In the movie “Babies,” another big contrast is food. We watch the California baby peel a banana and give each piece of the peel to her dad, who is waiting to take it from her. When it is peeled, she bites off the end of the banana and after chewing a while, spits out the bitter end. The camera then cuts to the family in Namibia, skinning a goat for their meal. Later they sit in front of the communal pot of mush. They dip their hands into the pot and eat methodically and without expression.
In another scene, the Namibia baby crawls in the dirt and finds a bone half-buried. She pulls it out of the dirt and sucks on one end of it. This scene is sharply contrasted to footage of the California baby, where we see her on her tummy on the carpet. The father is vacuuming the carpet all around her, and then he uses a lint roller on her clothes to get up any loose hair or dirt she may have gotten from the carpet.
Pets are predominant in the film, too. The babies from Tokyo and California and Mongolia all have cats and the camera cuts from one baby to the next, where we watch them watching their cats. Then the camera focuses on the baby from Namibia. Her gaze is fastened to the ground in front of her. We wait patiently for a cute kitten to appear in the frame, but realize there is no cat. The baby is intent on watching the many flies that are a constant part of her life.

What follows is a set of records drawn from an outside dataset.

-- ==== Sys2Proof/Machine/Step.lean ====
section
/-! DEFINITION. One step of the machine: the rule that `action` selects, then the passing of the step's inputs. -/

namespace Sys2Proof.Machine

/-- One step of the walker (43_walk.md section 2). -/
def step (s : State) : Host.Outcome State Fault Refusal :=
  match action s with
  | .reset => .next (tick (resetStep s))
  | .refuse r => .refused r
  | .hold => .next (tick s)
  | .run i => thenTick (exec i s)
  | .issue => thenTick (issueStep s)
  | .readError => .next (tick (readErrorStep s))
  | .deliver => .next (tick (deliverStep s))

/-- The state in which the next step runs the instruction of a table word (log entry 14). -/
def State.withFetchWord (s : State) (nbits w : Nat) : State := placeTableWord s nbits w

end Sys2Proof.Machine
end

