-- ==== Sys2Proof/Machine/Ports.lean ====
section
/-! DEFINITION. The output ports (R23) with the codes of 30_encoding.md section 3. An output that no rule gives a meaning while its
valid port is 0 (U1, U2) is answered with none there: no claim can read it. -/

namespace Sys2Proof.Machine

/-! ## Codes -/

/-- Translation mode codes (R83). -/
def Mode.code : Mode → BitVec 2
  | .bare => 0
  | .sv32 => 1
  | .sv39 => 2

/-- Walker state codes (R84). -/
def Fsm.code : Fsm → BitVec 2
  | .idle => 0
  | .issue => 1
  | .wait => 2
  | .resp => 3

/-- Response kind codes (R85). -/
def RspKind.code : RspKind → BitVec 2
  | .ok => 0
  | .fault => 1
  | .configError => 2

/-- Diagnostic codes (R86). -/
def Diag.code : Diag → BitVec 4
  | .none => 0
  | .unsupportedMode => 1
  | .memReadError => 2
  | .pteInvalid => 3
  | .pteReservedWnr => 4
  | .noLeaf => 5
  | .accessedClear => 6
  | .userDenied => 7
  | .execDenied => 8
  | .sumDenied => 9
  | .readDenied => 10
  | .writeDenied => 11
  | .dirtyClear => 12
  | .misalignedSuperpage => 13

/-! ## Ports -/

/-- `req_ready`, the one output that an input gates. -/
def reqReady (s : State) : Bool := s.w.fsm == .idle && !s.inp.rst

/-- `mem_req_valid`. -/
def memReqValid (w : Walker) : Bool := w.fsm == .issue

/-- The read request on `mem_req_addr` and `mem_req_size` (R87: 0 is 4 bytes, 1 is 8 bytes). -/
structure MemReq where
  addr : PteAddress
  size : BitVec 1
  deriving DecidableEq, Repr

/-- `mem_req_addr` and `mem_req_size`, while `mem_req_valid` is 1. -/
def memReq (w : Walker) : Option MemReq := if memReqValid w then some ⟨w.readAddr, w.cIsa.code⟩ else none

/-- `rsp_valid`. -/
def rspValid (w : Walker) : Bool := w.fsm == .resp

/-- The `rsp_*` ports. -/
structure Response where
  kind : BitVec 2
  paddr : Word64
  cause : BitVec 4
  diag : BitVec 4
  level : BitVec 2
  reads : BitVec 2
  vaddr : Word64
  leafPte : Word64
  pte0 : Word64
  pte1 : Word64
  pte2 : Word64
  pteValid : BitVec 3
  deriving DecidableEq, Repr

/-- The `rsp_*` ports, while `rsp_valid` is 1. -/
def response (w : Walker) : Option Response :=
  if rspValid w then
    some
      { kind := w.rKind.code, paddr := w.rPaddr, cause := w.rCause, diag := w.rDiag.code, level := w.rLevel, reads := w.wReads,
        vaddr := w.qVaddr, leafPte := w.rLeafPte, pte0 := w.tPte0, pte1 := w.tPte1, pte2 := w.tPte2, pteValid := w.tValid }
  else none

/-- `busy`. -/
def busy (w : Walker) : Bool := w.fsm != .idle

/-- `fatal_cfg`. -/
def fatalCfg (w : Walker) : Bool := w.sFatalCfg

end Sys2Proof.Machine
end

The movie ends by showing the youngsters standing on their own. While the Tokyo girl hobbles about the city streets and the California girl takes tentative steps from picnic table to kiddie pool, the boy from Mongolia gets to his feet unaided and stands firm, facing the wind. The clear sky is above him, the clean grass below him. The sweet little girl from Namibia is already quite nimble, and her mother gives her a grass bowl and instructs her to put it on her head. She does so, and walks a little ways balancing it there. When it falls, an older sibling is right there to help her put it back on her head. Older brother walks alongside, ready to help again if needed, but she holds her head high and walks proudly into her future.
For hours after the movie has ended, I think about how I raised my babies, and hope I gave them the best of these four cultural views. I hope I showed the patience of the Namibian mother. I hope I provided a good diet to keep them healthy and educational materials to challenge their minds. I hope, too, that I allowed them to stand in tall grass with the wind in their faces and to create their own adventures.